El miércoles hemos comenzado el camino de la Cuaresma, una propuesta simple, directa, para que penetre en las muchas costumbres que nos hacen ser siempre iguales a nosotros mismos, incapaces de rebajarnos a un comienzo que es siempre necesariamente pobre.

Jesús afrontó el mal en el desierto, «tentado por Satanás», dice el evangelio de Marcos. Comienza así la agonía de Jesús, es decir, la lucha entre la vida y la muerte, entre el bien y el mal. Toda la vida de Jesús fue una agonía, una lucha contra el Mal. Por esto «el tiempo se ha cumplido». Significa que finalmente ha venido el Señor, es decir, el que combate al enemigo del hombre, al que siembra división, al que está detrás del instinto de dividirse y combatirse.
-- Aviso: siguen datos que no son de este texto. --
-- ==== Sys2Proof/Laws/State.lean ====
section
/-! SUPPORT. What each named update of State leaves as it was, one lemma per field, and what a read gives after a write. -/

set_option Elab.async false

namespace Sys2Proof.Machine

/-! ## Fields an update leaves -/

@[simp] theorem setReg_pending (a : Nat) (v : Word) (s : State) : (setReg a v s).pending = s.pending := rfl
@[simp] theorem setReg_linkTime (a : Nat) (v : Word) (s : State) : (setReg a v s).linkTime = s.linkTime := rfl
@[simp] theorem setReg_pitchAct (a : Nat) (v : Word) (s : State) : (setReg a v s).pitchAct = s.pitchAct := rfl
@[simp] theorem setReg_dram (a : Nat) (v : Word) (s : State) : (setReg a v s).dram = s.dram := rfl
@[simp] theorem setReg_dramEpoch (a : Nat) (v : Word) (s : State) : (setReg a v s).dramEpoch = s.dramEpoch := rfl
@[simp] theorem setReg_bar4 (a : Nat) (v : Word) (s : State) : (setReg a v s).bar4 = s.bar4 := rfl
@[simp] theorem setReg_busData (a : Nat) (v : Word) (s : State) : (setReg a v s).busData = s.busData := rfl
@[simp] theorem setReg_out (a : Nat) (v : Word) (s : State) : (setReg a v s).out = s.out := rfl
@[simp] theorem setReg_freeCount (a : Nat) (v : Word) (s : State) : (setReg a v s).freeCount = s.freeCount := rfl
@[simp] theorem setReg_a8 (a : Nat) (v : Word) (s : State) : (setReg a v s).a8 = s.a8 := rfl
@[simp] theorem setReg_corePh (a : Nat) (v : Word) (s : State) : (setReg a v s).corePh = s.corePh := rfl
@[simp] theorem setReg_cast (a : Nat) (v : Word) (s : State) : (setReg a v s).cast = s.cast := rfl
@[simp] theorem setReg_slots (a : Nat) (v : Word) (s : State) : (setReg a v s).slots = s.slots := rfl
@[simp] theorem setReg_ports (a : Nat) (v : Word) (s : State) : (setReg a v s).ports = s.ports := rfl
@[simp] theorem setReg_hall (a : Nat) (v : Word) (s : State) : (setReg a v s).hall = s.hall := rfl
@[simp] theorem setReg_power (a : Nat) (v : Word) (s : State) : (setReg a v s).power = s.power := rfl
@[simp] theorem setReg_fr (a : Nat) (v : Word) (s : State) : (setReg a v s).fr = s.fr := rfl
@[simp] theorem setReg_mail (a : Nat) (v : Word) (s : State) : (setReg a v s).mail = s.mail := rfl
@[simp] theorem setReg_codec (a : Nat) (v : Word) (s : State) : (setReg a v s).codec = s.codec := rfl
@[simp] theorem setReg_chans (a : Nat) (v : Word) (s : State) : (setReg a v s).chans = s.chans := rfl
@[simp] theorem setReg_page (a : Nat) (v : Word) (s : State) : (setReg a v s).page = s.page := rfl
@[simp] theorem setReg_mc (a : Nat) (v : Word) (s : State) : (setReg a v s).mc = s.mc := rfl
@[simp] theorem setReg_heat (a : Nat) (v : Word) (s : State) : (setReg a v s).heat = s.heat := rfl
@[simp] theorem setReg_sb (a : Nat) (v : Word) (s : State) : (setReg a v s).sb = s.sb := rfl
@[simp] theorem setReg_loops (a : Nat) (v : Word) (s : State) : (setReg a v s).loops = s.loops := rfl
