theorem keeps_applyImage {F : List Kind} (hF : [Kind.regs, .freeCount, .slots, .chans] ⊆ F) {s₀ : State} (n : Nat) (c : SlotCast) (img : Option (List Word)) (atOnce : Bool) {s : State} (hK : Keeps F s₀ s) :
    Keeps F s₀ (applyImage n c img atOnce s) := by
  unfold applyImage
  extract_lets s1 how s2 m e s3 s4
  have hss1 : Keeps F s₀ s1 := by
    dsimp only [s1]
    iterate 40 (first | done | with_reducible exact hK | with_reducible assumption | with_reducible apply keeps_imageModel (sub_of hF) | with_reducible apply keeps_forChans (sub_of hF) | with_reducible apply keeps_formMaps (sub_of hF) | with_reducible apply keeps_modChan (sub_of hF) | with_reducible apply keeps_modCal (sub_of hF) | with_reducible apply keeps_formMtx (sub_of hF) | with_reducible apply keeps_showMtx (sub_of hF) | with_reducible apply keeps_startEsts (sub_of hF) | with_reducible apply keeps_installMaps (sub_of hF) | with_reducible apply keeps_foldl | with_reducible apply keeps_foldl_snd | split | (intro _; intros))
  clear_value s1
  have hss2 : Keeps F s₀ s2 := by
    dsimp only [s2]
    iterate 40 (first | done | with_reducible exact hK | with_reducible assumption | with_reducible apply keeps_imageModel (sub_of hF) | with_reducible apply keeps_forChans (sub_of hF) | with_reducible apply keeps_formMaps (sub_of hF) | with_reducible apply keeps_modChan (sub_of hF) | with_reducible apply keeps_modCal (sub_of hF) | with_reducible apply keeps_formMtx (sub_of hF) | with_reducible apply keeps_showMtx (sub_of hF) | with_reducible apply keeps_startEsts (sub_of hF) | with_reducible apply keeps_installMaps (sub_of hF) | with_reducible apply keeps_foldl | with_reducible apply keeps_foldl_snd | split | (intro _; intros))
  clear_value s2
  have hss3 : Keeps F s₀ s3 := by
    dsimp only [s3]
    iterate 40 (first | done | with_reducible exact hK | with_reducible assumption | with_reducible apply keeps_imageModel (sub_of hF) | with_reducible apply keeps_forChans (sub_of hF) | with_reducible apply keeps_formMaps (sub_of hF) | with_reducible apply keeps_modChan (sub_of hF) | with_reducible apply keeps_modCal (sub_of hF) | with_reducible apply keeps_formMtx (sub_of hF) | with_reducible apply keeps_showMtx (sub_of hF) | with_reducible apply keeps_startEsts (sub_of hF) | with_reducible apply keeps_installMaps (sub_of hF) | with_reducible apply keeps_foldl | with_reducible apply keeps_foldl_snd | split | (intro _; intros))
  clear_value s3
  have hss4 : Keeps F s₀ s4 := by
    dsimp only [s4]
    iterate 40 (first | done | with_reducible exact hK | with_reducible assumption | with_reducible apply keeps_imageModel (sub_of hF) | with_reducible apply keeps_forChans (sub_of hF) | with_reducible apply keeps_formMaps (sub_of hF) | with_reducible apply keeps_modChan (sub_of hF) | with_reducible apply keeps_modCal (sub_of hF) | with_reducible apply keeps_formMtx (sub_of hF) | with_reducible apply keeps_showMtx (sub_of hF) | with_reducible apply keeps_startEsts (sub_of hF) | with_reducible apply keeps_installMaps (sub_of hF) | with_reducible apply keeps_foldl | with_reducible apply keeps_foldl_snd | split)
  clear_value s4
  iterate 60 (first | done | with_reducible exact hK | with_reducible assumption | with_reducible apply keeps_imageModel (sub_of hF) | with_reducible apply keeps_forChans (sub_of hF) | with_reducible apply keeps_formMaps (sub_of hF) | with_reducible apply keeps_modChan (sub_of hF) | with_reducible apply keeps_modCal (sub_of hF) | with_reducible apply keeps_formMtx (sub_of hF) | with_reducible apply keeps_showMtx (sub_of hF) | with_reducible apply keeps_startEsts (sub_of hF) | with_reducible apply keeps_installMaps (sub_of hF) | with_reducible apply keeps_foldl | with_reducible apply keeps_foldl_snd | split)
Es necesario convertirse a esta lucha. Jesús nos pide cambiar nuestra vida y unirnos a él porque ama a los hombres y no quiere que su vida se pierda; la quiere mejor, a salvo de la triste mediocridad. Quien no cambia su vida se conserva igual a sí mismo, y termina por someterse a los ídolos mudos y sordos, tal vez sin haberlo elegido conscientemente.
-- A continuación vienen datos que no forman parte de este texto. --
theorem keeps_packetError {F : List Kind} (hF : [Kind.regs, .pitchAct, .dram, .out, .slots, .ports, .fr, .page, .heat, .loops] ⊆ F) {s₀ : State} (p : Nat) {s : State} (hK : Keeps F s₀ s) :
    Keeps F s₀ (packetError p s) := by
  unfold packetError
  iterate 60 (first | done | with_reducible exact hK | with_reducible assumption | with_reducible apply keeps_epFlag (sub_of hF) | with_reducible apply keeps_incSat (sub_of hF) | with_reducible apply keeps_modPort (sub_of hF) | with_reducible apply keeps_lose (sub_of hF) | split | (intro _; intros) | dsimp only)

theorem keeps_engineErrors {F : List Kind} (hF : [Kind.regs, .pitchAct, .dram, .out, .slots, .ports, .fr, .page, .heat, .loops] ⊆ F) {s₀ : State} (p : Nat) (k : Nat) {s : State} (hK : Keeps F s₀ s) :
    Keeps F s₀ (engineErrors p k s) := by
  unfold engineErrors
  iterate 60 (first | done | with_reducible exact hK | with_reducible assumption | with_reducible apply keeps_epFlag (sub_of hF) | with_reducible apply keeps_addSat (sub_of hF) | with_reducible apply keeps_modPort (sub_of hF) | with_reducible apply keeps_lose (sub_of hF) | with_reducible apply keeps_foldl | with_reducible apply keeps_foldl_snd | split | dsimp only)

theorem keeps_packetDiscard {F : List Kind} (hF : [Kind.regs, .pitchAct, .dram, .out, .slots, .ports, .fr, .page, .heat, .loops] ⊆ F) {s₀ : State} (p : Nat) (why : DiscardWhy) {s : State} (hK : Keeps F s₀ s) :
    Keeps F s₀ (packetDiscard p why s) := by
  unfold packetDiscard
  with_reducible repeat' first | exact hK | assumption | apply keeps_incSat (sub_of hF) | apply keeps_packetError (sub_of hF) | split

theorem keeps_putDesc {F : List Kind} (hF : [Kind.regs] ⊆ F) {s₀ : State} (p : Nat) (addr : Nat) (d : List Byte) {s : State} (hK : Keeps F s₀ s) :
    Keeps F s₀ (putDesc p addr d s) := by
  unfold putDesc
  with_reducible repeat' first | exact hK | assumption | apply keeps_setRegs (sub_of hF)

theorem keeps_identifyRead {F : List Kind} (hF : [Kind.out, .ports] ⊆ F) {s₀ : State} (p : Nat) {s : State} (hK : Keeps F s₀ s) :
    Keeps F s₀ (identifyRead p s).1 := by
  unfold identifyRead
  with_reducible repeat' first | exact hK | assumption | apply keeps_descRequest (sub_of hF) | apply keeps_modPort (sub_of hF) | apply keeps_ite_fst

theorem keeps_enterIdentify {F : List Kind} (hF : [Kind.regs, .out, .ports] ⊆ F) {s₀ : State} (p : Nat) {s : State} (hK : Keeps F s₀ s) :
    Keeps F s₀ (enterIdentify p s) := by
  unfold enterIdentify
  iterate 60 (first | done | with_reducible exact hK | with_reducible assumption | with_reducible apply keeps_setLink (sub_of hF) | with_reducible apply keeps_modPort (sub_of hF) | with_reducible apply keeps_identifyRead (sub_of hF) | with_reducible apply keeps_clearRegs (sub_of hF) | split | (intro _; intros) | dsimp only)

theorem keeps_tryBind {F : List Kind} (hF : [Kind.regs, .out, .ports, .fr] ⊆ F) {s₀ : State} (p : Nat) {s : State} (hK : Keeps F s₀ s) :
    Keeps F s₀ (tryBind p s) := by
  unfold tryBind
  iterate 60 (first | done | with_reducible exact hK | with_reducible assumption | with_reducible apply keeps_setFld (sub_of hF) | with_reducible apply keeps_setLink (sub_of hF) | with_reducible apply keeps_sendPkt (sub_of hF) | with_reducible apply keeps_logEvent (sub_of hF) | with_reducible apply keeps_epFlag (sub_of hF) | with_reducible apply keeps_modPort (sub_of hF) | split | dsimp only)

theorem keeps_identifyDone {F : List Kind} (hF : [Kind.regs, .out, .ports, .fr] ⊆ F) {s₀ : State} (p : Nat) {s : State} (hK : Keeps F s₀ s) :
    Keeps F s₀ (identifyDone p s) := by
  unfold identifyDone
  iterate 60 (first | done | with_reducible exact hK | with_reducible assumption | with_reducible apply keeps_setRegs (sub_of hF) | with_reducible apply keeps_showPages (sub_of hF) | with_reducible apply keeps_tryBind (sub_of hF) | with_reducible apply keeps_modPort (sub_of hF))

theorem keeps_identifyData {F : List Kind} (hF : [Kind.regs, .out, .ports, .fr] ⊆ F) {s₀ : State} (p : Nat) (addr : Nat) (len : Nat) (d : List Byte) {s : State} (hK : Keeps F s₀ s) :
    Keeps F s₀ (identifyData p addr len d s) := by
  unfold identifyData
  iterate 60 (first | done | with_reducible exact hK | with_reducible assumption | with_reducible apply keeps_modPort (sub_of hF) | with_reducible apply keeps_putDesc (sub_of hF) | with_reducible apply keeps_identifyRead (sub_of hF) | with_reducible apply keeps_identifyDone (sub_of hF) | split | dsimp only)

theorem keeps_readData {F : List Kind} (hF : [Kind.regs, .out, .ports, .fr, .page] ⊆ F) {s₀ : State} (p : Nat) (tag : Nat) (addr : Nat) (ok : Bool) (d : List Byte) {s : State} (hK : Keeps F s₀ s) :
    Keeps F s₀ (readData p tag addr ok d s) := by
  unfold readData
  iterate 60 (first | done | with_reducible exact hK | with_reducible assumption | with_reducible apply keeps_modPort (sub_of hF) | with_reducible apply keeps_identifyData (sub_of hF) | with_reducible apply keeps_storeRead (sub_of hF) | split)

theorem keeps_writeDone {F : List Kind} (hF : [Kind.out, .ports, .page] ⊆ F) {s₀ : State} (p : Nat) (tag : Nat) (ok : Bool) {s : State} (hK : Keeps F s₀ s) :
    Keeps F s₀ (writeDone p tag ok s) := by
  unfold writeDone
  with_reducible repeat' first | exact hK | assumption | apply keeps_storeWritten (sub_of hF) | apply keeps_modPort (sub_of hF) | split

theorem keeps_bindChans {F : List Kind} (hF : [Kind.regs] ⊆ F) {s₀ : State} (p : Nat) (c : SlotCast) {s : State} (hK : Keeps F s₀ s) :
    Keeps F s₀ (bindChans p c s) := by
  unfold bindChans
  iterate 60 (first | done | with_reducible exact hK | with_reducible assumption | with_reducible apply keeps_setReg (sub_of hF) | with_reducible apply keeps_setBit (sub_of hF) | with_reducible apply keeps_foldl | with_reducible apply keeps_foldl_snd | split | (intro _; intros))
La Cuaresma es un itinerario. Y se hace invitación insistente y afectuosa para hombres que lamentablemente prefieren soluciones rápidas, fáciles e inmediatas, que no eligen rebajarse a una disciplina del corazón, creyendo tener siempre a disposición todas las opciones. En realidad sólo está dispuesto a cambiar quien se da cuenta del abismo de su corazón y no se asusta de él, ya que es ahí donde comienza el camino del arrepentimiento. 

Cuaresma es un tiempo de perdón y de alegría porque reencontramos nuestro corazón escuchando a un Padre que nos ama y nos renueva. La Cuaresma es la invitación insistente a acoger la propuesta de cambiar el mundo partiendo de nuestro corazón. Como el pecado y la complicidad con el mal tienen siempre un efecto sobre los demás, de la misma manera nuestro cambio podrá construir un mundo de paz. Un corazón bueno embellece y humaniza la vida de muchos. Los discípulos de Jesús están llamados a ser personas de corazón que se toman en serio la vida de los demás. El primero en hacerlo ha sido Jesús mismo. Jesús exhorta: «crean en el Evangelio». Creer en el Evangelio significa confiarse al amor del Padre que abraza al hijo y lo reviste de su perdón sin méritos, sin expiaciones, tan sólo porque ha vuelto a Él. Creer en el Evangelio quiere decir que esa palabra es camino de paz, y que el mundo puede cambiar. Creer en el Evangelio es también creer en la fuerza de la oración.[1]

En este tiempo de Cuaresma abramos con frecuencia el Evangelio, hagamos silencio de nuestras razones para escuchar la Palabra de Dios. Invoquemos al Señor junto a los enfermos, los que sufren, los que son golpeados por el mal, y descubriremos de nuevo la alianza de amor que el Señor ha establecido con nosotros. Él donó la tierra a los hombres, pero advirtiéndoles que respetasen la vida del hombre, su sangre, para que nadie viviera desentendiéndose de la vida del otro. El mandamiento de Dios se opone a la violencia. El hombre que se convierte, que se vuelve pacífico, reconstruye esta alianza. En lo profundo del corazón humano existe un enorme deseo de paz. 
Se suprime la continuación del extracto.